--- RECORDS PROVIDED Enclosed Below ---

-- ==== Sys2Proof/Laws/Connect.lean ====
section
/-! SUPPORT. The body of CONNECT as one move (spec 41_tap_state_machine.md R112, R121). -/

namespace Sys2Proof.Machine

/-- Five edges with `mode` high lead from any state to TestLogicReset (R112; rests on G entries of R110, log 10). -/
theorem tapNext_five (x : Tap) :
    tapNext (tapNext (tapNext (tapNext (tapNext x true) true) true) true) true = .TestLogicReset := by
  cases x <;> rfl

/-- The five clocks of CONNECT, from any state of the tracked machine. -/
theorem clockToReset_eq (s : State) (hc : s.out.clock = false) (ht : s.out.trst = true) :
    clockToReset s =
      moved { s.out with mode := true } .TestLogicReset (walkEvents [true, true, true, true, true]) 0 s := by
  simp only [clockToReset, Config.nTlr, forLoop]
  rw [navCycle_eq true s hc]
  iterate 4 rw [navCycle_eq true _ (by simp [hc])]
  simp [tapAtEdge, ht, tapNext_five, walkEvents]

/-- The idle pattern leaves the tracked machine alone, also when the clock falls (R121, corner cases). -/
theorem driveIdle_eq (s : State) :
    driveIdle s = moved Latches.idle s.tap
      [.set .clock false, .set .mode true, .set .dataIn false, .set .resetRequest true, .set .trst true] 0 s := by
  simp only [driveIdle, setSignal_eq]
  simp [tapAfter, Latches.idle]

/-- The reset pulse puts the tracked machine in TestLogicReset and releases both lines (R121, R26). -/
theorem resetPulse_eq (s : State) :
    resetPulse s = moved { s.out with resetRequest := true, trst := true } .TestLogicReset
      [.set .trst false, .set .resetRequest false, .wait .reset, .set .trst true, .set .resetRequest true, .wait .reset]
      0 s := by
  simp only [resetPulse, setSignal_eq, wait_eq]
  simp [tapAfter]

/-- The whole body of CONNECT (R121): whatever the start, the idle pattern and the home state. -/
theorem connectSequence_eq (s : State) :
    connectSequence s = moved Latches.idle .SelectDRScan connectEvents 0 s := by
  rw [connectSequence, driveIdle_eq, wait_eq, moved_moved, clockToReset_eq (moved _ _ _ _ _) rfl rfl, resetPulse_eq,
    moved_moved, moved_moved, clockToReset_eq (moved _ _ _ _ _) rfl rfl, navCycle_eq false _ rfl,
    navCycle_eq true _ rfl]
  simp [tapAtEdge, tapNext, connectEvents, walkEvents, Latches.idle]

theorem connectSequence_effect (s : State) : Effect s (connectSequence s) := by
  have five := fun t : State => forLoop_effect (fun a : State => a) (fun _ => navCycle true)
    (fun _ a => navCycle_effect true a) Config.nTlr 1 t
  have idle : Effect s (driveIdle s) :=
    (setSignal_effect ..).trans <| (setSignal_effect ..).trans <| (setSignal_effect ..).trans <|
      (setSignal_effect ..).trans (setSignal_effect ..)
  have reset : ∀ t, Effect t (resetPulse t) := fun t =>
    (setSignal_effect ..).trans <| (setSignal_effect ..).trans <| (wait_effect ..).trans <|
      (setSignal_effect ..).trans <| (setSignal_effect ..).trans (wait_effect ..)
  exact idle.trans <| (wait_effect ..).trans <| (five _).trans <| (reset _).trans <| (five _).trans <|
    (navCycle_effect ..).trans (navCycle_effect ..)

end Sys2Proof.Machine
end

--- End of Enclosed RECORDS PROVIDED ---

» WHAT THIS TASK INVOLVES
Exact copies of all the records are required.

» OUTPUT BELOW
-- ==== Sys2Proof/Laws/Connect.lean ====
section
/-! SUPPORT. The body of CONNECT as one move (spec 41_tap_state_machine.md R112, R121). -/

namespace Sys2Proof.Machine

/-- Five edges with `mode` high lead from any state to TestLogicReset (R112; rests on G entries of R110, log 10). -/
theorem tapNext_five (x : Tap) :
    tapNext (tapNext (tapNext (tapNext (tapNext x true) true) true) true) true = .TestLogicReset := by
  cases x <;> rfl

/-- The five clocks of CONNECT, from any state of the tracked machine. -/
theorem clockToReset_eq (s : State) (hc : s.out.clock = false) (ht : s.out.trst = true) :
    clockToReset s =
      moved { s.out with mode := true } .TestLogicReset (walkEvents [true, true, true, true, true]) 0 s := by
  simp only [clockToReset, Config.nTlr, forLoop]
  rw [navCycle_eq true s hc]
  iterate 4 rw [navCycle_eq true _ (by simp [hc])]
  simp [tapAtEdge, ht, tapNext_five, walkEvents]

/-- The idle pattern leaves the tracked machine alone, also when the clock falls (R121, corner cases). -/
theorem driveIdle_eq (s : State) :
    driveIdle s = moved Latches.idle s.tap
      [.set .clock false, .set .mode true, .set .dataIn false, .set .resetRequest true, .set .trst true] 0 s := by
  simp only [driveIdle, setSignal_eq]
  simp [tapAfter, Latches.idle]

/-- The reset pulse puts the tracked machine in TestLogicReset and releases both lines (R121, R26). -/
theorem resetPulse_eq (s : State) :
    resetPulse s = moved { s.out with resetRequest := true, trst := true } .TestLogicReset
      [.set .trst false, .set .resetRequest false, .wait .reset, .set .trst true, .set .resetRequest true, .wait .reset]
      0 s := by
  simp only [resetPulse, setSignal_eq, wait_eq]
  simp [tapAfter]

/-- The whole body of CONNECT (R121): whatever the start, the idle pattern and the home state. -/
theorem connectSequence_eq (s : State) :
    connectSequence s = moved Latches.idle .SelectDRScan connectEvents 0 s := by
  rw [connectSequence, driveIdle_eq, wait_eq, moved_moved, clockToReset_eq (moved _ _ _ _ _) rfl rfl, resetPulse_eq,
    moved_moved, moved_moved, clockToReset_eq (moved _ _ _ _ _) rfl rfl, navCycle_eq false _ rfl,
    navCycle_eq true _ rfl]
  simp [tapAtEdge, tapNext, connectEvents, walkEvents, Latches.idle]

theorem connectSequence_effect (s : State) : Effect s (connectSequence s) := by
  have five := fun t : State => forLoop_effect (fun a : State => a) (fun _ => navCycle true)
    (fun _ a => navCycle_effect true a) Config.nTlr 1 t
  have idle : Effect s (driveIdle s) :=
    (setSignal_effect ..).trans <| (setSignal_effect ..).trans <| (setSignal_effect ..).trans <|
      (setSignal_effect ..).trans (setSignal_effect ..)
  have reset : ∀ t, Effect t (resetPulse t) := fun t =>
    (setSignal_effect ..).trans <| (setSignal_effect ..).trans <| (wait_effect ..).trans <|
      (setSignal_effect ..).trans <| (setSignal_effect ..).trans (wait_effect ..)
  exact idle.trans <| (wait_effect ..).trans <| (five _).trans <| (reset _).trans <| (five _).trans <|
    (navCycle_effect ..).trans (navCycle_effect ..)

end Sys2Proof.Machine
end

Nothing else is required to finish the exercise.